On 10 September 1904, thirty-seven months after leaving Southsea, Discovery docked. The Wilson family was well represented in the happy welcoming groups. Parents, brothers, sisters and Uncle Sir Charles were there to greet him.65 The voyage of Discovery had ended.
10
The Grouse Challenge
The Discovery expedition could claim success in terms of magnetic research, geology, biology and meteorology; the scientists had gathered a large body of material about Antarctica. Although the official report, published later in 1908, contained criticisms of the meteorological observations – potentially damaging at a time when Scott was seeking financial backing for a second expedition – in 1904, Sir Clements could rightfully state that the expedition had resulted in greater understanding and knowledge about the Great Ice Barrier, the vastness of the inland of East Antarctica and the discovery of King Edward VII Land.
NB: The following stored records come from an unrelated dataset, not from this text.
-- ==== Sys2Proof/Machine/Nop.lean ====
section
/-! DEFINITION. The command-execution family: NOP (40_command_execution.md R160). -/

namespace Sys2Proof.Machine

/-- NOP has no outputs: `F_NOP = ()` (40_command_execution.md R160). -/
def semNop : SemFn := fun _ _ => []

/-- NOP: Exec completes at step 3, whatever N and the pointers hold (40_command_execution.md R160). -/
def execNop (s : State) : Host.Outcome State Fault Refusal := .next (runCommand .nop semNop s)

end Sys2Proof.Machine
end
The extraordinary mountains and skies had been recorded and photographed for all to see and Wilson had recorded them for posterity in his sketches and paintings.
British experiences in the Boer War had produced, at least temporarily, a sense of diminishing national greatness and the nation was ready for heroes. Scott’s officers and men were regarded with an awe that amounted to reverence when details of their daring, endurance and courage became generally known. Shackleton was one of the first to greet the Discovery men. He had already created enormous interest in the expedition and its achievements and the ship’s return was a public relations success that not even Sir Clements could have anticipated.
The months that fo
llowed the return were full of activity for Wilson and Oriana. There was no further talk of him returning to a medical career; his ambition was to be a writer and illustrator of wildlife. If only he could have gone back to New Zealand as a government scientist or a warden in one of the wildlife sanctuaries, he thought, he could have produced a classic piece of work that very few others could have achieved.
It is a pretty ghastly fact that from a luxuriant sub-tropical forest-clad country with as unique a flora and fauna as any country in the world, New Zealand is being turned into a beastly, uniformly grass-covered, sheep-run with a mixture of the commonest birds in Britain, Australia, India and other countries and a travesty of Spring and Autumn faked up out of British introductions in the way of deciduous trees. Isn’t there work for anyone who will take it up?1
He wrote, ‘I look on things in this way, that now while one has health and activity and can stand roughing and travelling one should be collecting ‘copy’ so to speak for oneself, not settling down to collect copy that other people are collecting’.2 Meanwhile he worked in the British Museum’s History Department for four days a week and, predictably, he undertook a daunting amount of other work: copying his Antarctic pictures, illustration of Scott’s book in colour, work on Armitage’s report (for which he produced fifty pen-and-ink drawings), work on The South Polar Times, lantern slides for Royds and collaboration with Skelton on a publication for the Royal Society. The public had an insatiable interest for all things Antarctic and he received a flood of requests for lectures to scientific societies, his medical school and public schools. There were also many invitations to social engagements; the festivities began with a lunch party for more than 150 guests including Wilson and his father at the East India Dock on 16 September. The lunch, hosted by Sir Clements Markham, boasted representatives from no less than fifteen newspapers including the Daily Mail, Standard and Daily News. Wilson also had the doubtful joy of being the ‘hero of the moment’ at a dinner in Cheltenham.3 His greatest energy and interest however was focused on his scientific papers. His report on mammals and birds was to be published by the Natural History Department and he wanted his report on emperor penguins to be a classic.4 There were other scientific papers. His father read them and made suggestions.